Piergiuseppe Calcagni
La scrittrice tedesca Irmgard Keun nasce a Berlino il 6 febbraio 1905, nel quartiere di Charlottenburg. Nel 1913 si trasferisce con la famiglia a Colonia, dove dopo il diploma inizia a lavorare come dattilografa mentre frequenta corsi di recitazione. A 24 anni decide di abbandonare la carriera di attrice per dedicarsi alla scrittura e, infatti, nel 1931 pubblica il suo primo romanzo, che si intitola Gilgi, una di noi. La protagonista si chiama Gisela Kron, ma si fa chiamare da tutti Gilgi. È una ragazza di vent’anni sempre molto impegnata fra il suo lavoro, i suoi amici Olga e Pit e la Berlitz School dove impara inglese, spagnolo e francese. Non a caso il romanzo inizia con la descrizione di una giornata tipo di Gilgi: si alza alle sei e mezza del mattino, fa gli esercizi in camera davanti alla finestra spalancata, dopo una doccia fredda di trenta secondi, si siede insieme alla famiglia per fare colazione solo con un caffè e del pane imburrato, fuma una sigaretta ed esce di casa per andare a lavorare. Gilgi ama il suo lavoro, ama impegnarsi e odia perdere tempo. Lavora come stenotipista per la Reuter & Weber, una ditta di calze e maglieria all’ingrosso. Già in questa prima fase l’autrice rivela quello che sarà uno dei temi fondamentali del romanzo.
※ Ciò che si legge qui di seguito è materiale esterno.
@[simp] theorem State.afterBlock_hAny (s : State) (c : Chain) : (s.afterBlock c).hAny = false := rfl
@[simp] theorem State.afterBlock_h (s : State) (c : Chain) : (s.afterBlock c).h = c := rfl
@[simp] theorem State.afterBlock_b (s : State) (c : Chain) : (s.afterBlock c).b = Config.freeBytes 64 s.draws := rfl
@[simp] theorem State.afterBlock_off (s : State) (c : Chain) : (s.afterBlock c).off = s.off := rfl
@[simp] theorem State.afterBlock_cnt (s : State) (c : Chain) : (s.afterBlock c).cnt = s.cnt := rfl
@[simp] theorem State.afterBlock_k (s : State) (c : Chain) : (s.afterBlock c).k = s.k := rfl
@[simp] theorem State.afterBlock_ih (s : State) (c : Chain) : (s.afterBlock c).ih = s.ih := rfl
@[simp] theorem State.afterBlock_phase (s : State) (c : Chain) : (s.afterBlock c).phase = s.phase := rfl
@[simp] theorem State.afterBlock_mode (s : State) (c : Chain) : (s.afterBlock c).mode = s.mode := rfl
@[simp] theorem State.afterBlock_misuse (s : State) (c : Chain) : (s.afterBlock c).misuse = s.misuse := rfl
@[simp] theorem State.afterBlock_rsp (s : State) (c : Chain) : (s.afterBlock c).rsp = s.rsp := rfl
@[simp] theorem State.afterBlock_cmd (s : State) (c : Chain) : (s.afterBlock c).cmd = s.cmd := rfl
@[simp] theorem State.afterBlock_draws (s : State) (c : Chain) : (s.afterBlock c).draws = s.draws + 64 := rfl

@[simp] theorem State.compress_hAny (s : State) : (s.compress).hAny = false :=
  State.afterBlock_hAny s _
@[simp] theorem State.compress_h (s : State) : (s.compress).h = compressFn s.h s.b :=
  State.afterBlock_h s _
@[simp] theorem State.compress_b (s : State) : (s.compress).b = Config.freeBytes 64 s.draws :=
  State.afterBlock_b s _
@[simp] theorem State.compress_off (s : State) : (s.compress).off = s.off :=
  State.afterBlock_off s _
@[simp] theorem State.compress_cnt (s : State) : (s.compress).cnt = s.cnt :=
  State.afterBlock_cnt s _
@[simp] theorem State.compress_k (s : State) : (s.compress).k = s.k :=
  State.afterBlock_k s _
@[simp] theorem State.compress_ih (s : State) : (s.compress).ih = s.ih :=
  State.afterBlock_ih s _
@[simp] theorem State.compress_phase (s : State) : (s.compress).phase = s.phase :=
  State.afterBlock_phase s _
@[simp] theorem State.compress_mode (s : State) : (s.compress).mode = s.mode :=
  State.afterBlock_mode s _
@[simp] theorem State.compress_misuse (s : State) : (s.compress).misuse = s.misuse :=
  State.afterBlock_misuse s _
@[simp] theorem State.compress_rsp (s : State) : (s.compress).rsp = s.rsp :=
  State.afterBlock_rsp s _
@[simp] theorem State.compress_cmd (s : State) : (s.compress).cmd = s.cmd :=
  State.afterBlock_cmd s _
@[simp] theorem State.compress_draws (s : State) : (s.compress).draws = s.draws + 64 :=
  State.afterBlock_draws s _

@[simp] theorem State.initOps_hAny (s : State) : (s.initOps).hAny = false := rfl
@[simp] theorem State.initOps_h (s : State) : (s.initOps).h = iv := rfl
@[simp] theorem State.initOps_b (s : State) : (s.initOps).b = s.b := rfl
@[simp] theorem State.initOps_off (s : State) : (s.initOps).off = 0 := rfl
@[simp] theorem State.initOps_cnt (s : State) : (s.initOps).cnt = 0 := rfl
@[simp] theorem State.initOps_k (s : State) : (s.initOps).k = s.k := rfl
@[simp] theorem State.initOps_ih (s : State) : (s.initOps).ih = s.ih := rfl
@[simp] theorem State.initOps_phase (s : State) : (s.initOps).phase = s.phase := rfl
@[simp] theorem State.initOps_mode (s : State) : (s.initOps).mode = s.mode := rfl
@[simp] theorem State.initOps_misuse (s : State) : (s.initOps).misuse = s.misuse := rfl
@[simp] theorem State.initOps_rsp (s : State) : (s.initOps).rsp = s.rsp := rfl
@[simp] theorem State.initOps_cmd (s : State) : (s.initOps).cmd = s.cmd := rfl
@[simp] theorem State.initOps_draws (s : State) : (s.initOps).draws = s.draws := rfl

@[simp] theorem State.setKey_hAny (s : State) (block : Vector Byte 64) : (s.setKey block).hAny = s.hAny := rfl
@[simp] theorem State.setKey_h (s : State) (block : Vector Byte 64) : (s.setKey block).h = s.h := rfl
@[simp] theorem State.setKey_b (s : State) (block : Vector Byte 64) : (s.setKey block).b = s.b := rfl
@[simp] theorem State.setKey_off (s : State) (block : Vector Byte 64) : (s.setKey block).off = s.off := rfl
@[simp] theorem State.setKey_cnt (s : State) (block : Vector Byte 64) : (s.setKey block).cnt = s.cnt := rfl
@[simp] theorem State.setKey_k (s : State) (block : Vector Byte 64) : (s.setKey block).k = block := rfl
@[simp] theorem State.setKey_ih (s : State) (block : Vector Byte 64) : (s.setKey block).ih = s.ih := rfl
@[simp] theorem State.setKey_phase (s : State) (block : Vector Byte 64) : (s.setKey block).phase = s.phase := rfl
@[simp] theorem State.setKey_mode (s : State) (block : Vector Byte 64) : (s.setKey block).mode = s.mode := rfl
@[simp] theorem State.setKey_misuse (s : State) (block : Vector Byte 64) : (s.setKey block).misuse = s.misuse := rfl
@[simp] theorem State.setKey_rsp (s : State) (block : Vector Byte 64) : (s.setKey block).rsp = s.rsp := rfl
@[simp] theorem State.setKey_cmd (s : State) (block : Vector Byte 64) : (s.setKey block).cmd = s.cmd := rfl
@[simp] theorem State.setKey_draws (s : State) (block : Vector Byte 64) : (s.setKey block).draws = s.draws := rfl

@[simp] theorem State.xorKey_hAny (s : State) (c : Byte) : (s.xorKey c).hAny = s.hAny := rfl
@[simp] theorem State.xorKey_h (s : State) (c : Byte) : (s.xorKey c).h = s.h := rfl
@[simp] theorem State.xorKey_b (s : State) (c : Byte) : (s.xorKey c).b = s.b := rfl
@[simp] theorem State.xorKey_off (s : State) (c : Byte) : (s.xorKey c).off = s.off := rfl
@[simp] theorem State.xorKey_cnt (s : State) (c : Byte) : (s.xorKey c).cnt = s.cnt := rfl
@[simp] theorem State.xorKey_k (s : State) (c : Byte) : (s.xorKey c).k = xorBlock c s.k := rfl
@[simp] theorem State.xorKey_ih (s : State) (c : Byte) : (s.xorKey c).ih = s.ih := rfl
@[simp] theorem State.xorKey_phase (s : State) (c : Byte) : (s.xorKey c).phase = s.phase := rfl
@[simp] theorem State.xorKey_mode (s : State) (c : Byte) : (s.xorKey c).mode = s.mode := rfl
@[simp] theorem State.xorKey_misuse (s : State) (c : Byte) : (s.xorKey c).misuse = s.misuse := rfl
@[simp] theorem State.xorKey_rsp (s : State) (c : Byte) : (s.xorKey c).rsp = s.rsp := rfl
@[simp] theorem State.xorKey_cmd (s : State) (c : Byte) : (s.xorKey c).cmd = s.cmd := rfl
@[simp] theorem State.xorKey_draws (s : State) (c : Byte) : (s.xorKey c).draws = s.draws := rfl

@[simp] theorem State.setInner_hAny (s : State) (dg : Vector Byte 20) : (s.setInner dg).hAny = s.hAny := rfl
@[simp] theorem State.setInner_h (s : State) (dg : Vector Byte 20) : (s.setInner dg).h = s.h := rfl
@[simp] theorem State.setInner_b (s : State) (dg : Vector Byte 20) : (s.setInner dg).b = s.b := rfl
@[simp] theorem State.setInner_off (s : State) (dg : Vector Byte 20) : (s.setInner dg).off = s.off := rfl
@[simp] theorem State.setInner_cnt (s : State) (dg : Vector Byte 20) : (s.setInner dg).cnt = s.cnt := rfl
@[simp] theorem State.setInner_k (s : State) (dg : Vector Byte 20) : (s.setInner dg).k = s.k := rfl
@[simp] theorem State.setInner_ih (s : State) (dg : Vector Byte 20) : (s.setInner dg).ih = dg := rfl
@[simp] theorem State.setInner_phase (s : State) (dg : Vector Byte 20) : (s.setInner dg).phase = s.phase := rfl
@[simp] theorem State.setInner_mode (s : State) (dg : Vector Byte 20) : (s.setInner dg).mode = s.mode := rfl
@[simp] theorem State.setInner_misuse (s : State) (dg : Vector Byte 20) : (s.setInner dg).misuse = s.misuse := rfl
@[simp] theorem State.setInner_rsp (s : State) (dg : Vector Byte 20) : (s.setInner dg).rsp = s.rsp := rfl
@[simp] theorem State.setInner_cmd (s : State) (dg : Vector Byte 20) : (s.setInner dg).cmd = s.cmd := rfl
@[simp] theorem State.setInner_draws (s : State) (dg : Vector Byte 20) : (s.setInner dg).draws = s.draws := rfl

@[simp] theorem State.begun_hAny (s : State) (m : Mode) : (s.begun m).hAny = s.hAny := rfl
@[simp] theorem State.begun_h (s : State) (m : Mode) : (s.begun m).h = s.h := rfl
@[simp] theorem State.begun_b (s : State) (m : Mode) : (s.begun m).b = s.b := rfl
@[simp] theorem State.begun_off (s : State) (m : Mode) : (s.begun m).off = s.off := rfl
@[simp] theorem State.begun_cnt (s : State) (m : Mode) : (s.begun m).cnt = s.cnt := rfl
@[simp] theorem State.begun_k (s : State) (m : Mode) : (s.begun m).k = s.k := rfl
@[simp] theorem State.begun_ih (s : State) (m : Mode) : (s.begun m).ih = s.ih := rfl
@[simp] theorem State.begun_phase (s : State) (m : Mode) : (s.begun m).phase = .accum := rfl
@[simp] theorem State.begun_mode (s : State) (m : Mode) : (s.begun m).mode = m := rfl
@[simp] theorem State.begun_misuse (s : State) (m : Mode) : (s.begun m).misuse = s.misuse := rfl
@[simp] theorem State.begun_rsp (s : State) (m : Mode) : (s.begun m).rsp = s.rsp := rfl
@[simp] theorem State.begun_cmd (s : State) (m : Mode) : (s.begun m).cmd = s.cmd := rfl
@[simp] theorem State.begun_draws (s : State) (m : Mode) : (s.begun m).draws = s.draws := rfl

@[simp] theorem State.finalized_hAny (s : State) : (s.finalized).hAny = s.hAny := rfl
@[simp] theorem State.finalized_h (s : State) : (s.finalized).h = s.h := rfl
@[simp] theorem State.finalized_b (s : State) : (s.finalized).b = s.b := rfl
@[simp] theorem State.finalized_off (s : State) : (s.finalized).off = s.off := rfl
@[simp] theorem State.finalized_cnt (s : State) : (s.finalized).cnt = s.cnt := rfl
@[simp] theorem State.finalized_k (s : State) : (s.finalized).k = s.k := rfl
@[simp] theorem State.finalized_ih (s : State) : (s.finalized).ih = s.ih := rfl
@[simp] theorem State.finalized_phase (s : State) : (s.finalized).phase = .final := rfl
@[simp] theorem State.finalized_mode (s : State) : (s.finalized).mode = s.mode := rfl
@[simp] theorem State.finalized_misuse (s : State) : (s.finalized).misuse = s.misuse := rfl
@[simp] theorem State.finalized_rsp (s : State) : (s.finalized).rsp = s.rsp := rfl
@[simp] theorem State.finalized_cmd (s : State) : (s.finalized).cmd = s.cmd := rfl
@[simp] theorem State.finalized_draws (s : State) : (s.finalized).draws = s.draws := rfl

@[simp] theorem State.takeMisuse_hAny (s : State) : (s.takeMisuse).hAny = true := rfl
@[simp] theorem State.takeMisuse_h (s : State) : (s.takeMisuse).h = Chain.free s.draws := rfl
@[simp] theorem State.takeMisuse_b (s : State) : (s.takeMisuse).b = Config.freeBytes 64 s.draws := rfl
@[simp] theorem State.takeMisuse_off (s : State) : (s.takeMisuse).off = Config.freeOffset s.draws := rfl
@[simp] theorem State.takeMisuse_cnt (s : State) : (s.takeMisuse).cnt = Config.freeWord (s.draws + 5) := rfl
@[simp] theorem State.takeMisuse_k (s : State) : (s.takeMisuse).k = Config.freeBytes 64 (s.draws + 64) := rfl
@[simp] theorem State.takeMisuse_ih (s : State) : (s.takeMisuse).ih = Config.freeBytes 20 (s.draws + 128) := rfl
@[simp] theorem State.takeMisuse_phase (s : State) : (s.takeMisuse).phase = s.phase := rfl
@[simp] theorem State.takeMisuse_mode (s : State) : (s.takeMisuse).mode = s.mode := rfl
@[simp] theorem State.takeMisuse_misuse (s : State) : (s.takeMisuse).misuse = true := rfl
@[simp] theorem State.takeMisuse_rsp (s : State) : (s.takeMisuse).rsp = s.rsp := rfl
@[simp] theorem State.takeMisuse_cmd (s : State) : (s.takeMisuse).cmd = s.cmd := rfl
@[simp] theorem State.takeMisuse_draws (s : State) : (s.takeMisuse).draws = s.draws + dataDraws := rfl

@[simp] theorem State.consumed_hAny (s : State) (rest : List Byte) : (s.consumed rest).hAny = s.hAny := rfl
@[simp] theorem State.consumed_h (s : State) (rest : List Byte) : (s.consumed rest).h = s.h := rfl
@[simp] theorem State.consumed_b (s : State) (rest : List Byte) : (s.consumed rest).b = s.b := rfl
@[simp] theorem State.consumed_off (s : State) (rest : List Byte) : (s.consumed rest).off = s.off := rfl
@[simp] theorem State.consumed_cnt (s : State) (rest : List Byte) : (s.consumed rest).cnt = s.cnt := rfl
@[simp] theorem State.consumed_k (s : State) (rest : List Byte) : (s.consumed rest).k = s.k := rfl
@[simp] theorem State.consumed_ih (s : State) (rest : List Byte) : (s.consumed rest).ih = s.ih := rfl
@[simp] theorem State.consumed_phase (s : State) (rest : List Byte) : (s.consumed rest).phase = s.phase := rfl
@[simp] theorem State.consumed_mode (s : State) (rest : List Byte) : (s.consumed rest).mode = s.mode := rfl
@[simp] theorem State.consumed_misuse (s : State) (rest : List Byte) : (s.consumed rest).misuse = s.misuse := rfl
@[simp] theorem State.consumed_rsp (s : State) (rest : List Byte) : (s.consumed rest).rsp = s.rsp := rfl
@[simp] theorem State.consumed_cmd (s : State) (rest : List Byte) : (s.consumed rest).cmd = rest := rfl
@[simp] theorem State.consumed_draws (s : State) (rest : List Byte) : (s.consumed rest).draws = s.draws := rfl

@[simp] theorem State.hostSend_hAny (s : State) (bytes : List Byte) : (s.hostSend bytes).hAny = s.hAny := rfl
@[simp] theorem State.hostSend_h (s : State) (bytes : List Byte) : (s.hostSend bytes).h = s.h := rfl
@[simp] theorem State.hostSend_b (s : State) (bytes : List Byte) : (s.hostSend bytes).b = s.b := rfl
@[simp] theorem State.hostSend_off (s : State) (bytes : List Byte) : (s.hostSend bytes).off = s.off := rfl
@[simp] theorem State.hostSend_cnt (s : State) (bytes : List Byte) : (s.hostSend bytes).cnt = s.cnt := rfl
@[simp] theorem State.hostSend_k (s : State) (bytes : List Byte) : (s.hostSend bytes).k = s.k := rfl
@[simp] theorem State.hostSend_ih (s : State) (bytes : List Byte) : (s.hostSend bytes).ih = s.ih := rfl
@[simp] theorem State.hostSend_phase (s : State) (bytes : List Byte) : (s.hostSend bytes).phase = s.phase := rfl
@[simp] theorem State.hostSend_mode (s : State) (bytes : List Byte) : (s.hostSend bytes).mode = s.mode := rfl
@[simp] theorem State.hostSend_misuse (s : State) (bytes : List Byte) : (s.hostSend bytes).misuse = s.misuse := rfl
@[simp] theorem State.hostSend_rsp (s : State) (bytes : List Byte) : (s.hostSend bytes).rsp = s.rsp := rfl
@[simp] theorem State.hostSend_cmd (s : State) (bytes : List Byte) : (s.hostSend bytes).cmd = s.cmd ++ bytes := rfl
@[simp] theorem State.hostSend_draws (s : State) (bytes : List Byte) : (s.hostSend bytes).draws = s.draws := rfl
Infatti, il signor Reuter, titolare della ditta, vuole conversare con Gilgi che, nonostante la giovane età, dimostra di capire dopo pochissimi secondi quando un uomo è interessato a lei.
“Gilgi non è nata ieri. Conosce gli uomini loro desideri, i sottintesi che si nascondono dietro un certo tono di voce, dietro loro sguardi i loro movimenti. Quando un uomo, un capo come il signor router parla con voce tremante, vuol dire che è innamorato, e se è innamorato vorrà qualcosa” (cap. I)
Gilgi solo per gentilezza accetta l’invito a pranzo del signor Reuter. L’autrice, come farà altre volte all’interno del romanzo, descrive con tanta ironia i modi di fare degli uomini quando tentano di corteggiare una donna.
“le mostra delle foto di sua moglie e di suo figlio col modo di fare tipico degli uomini sposati che, al di là di qualche lieve rimorso di coscienza, non vedono l’ora di essere infedeli.” (cap. I)
In un’altra occasione Gilgi, si trova una festa e inizia a parlare con un ragazzo in maschera.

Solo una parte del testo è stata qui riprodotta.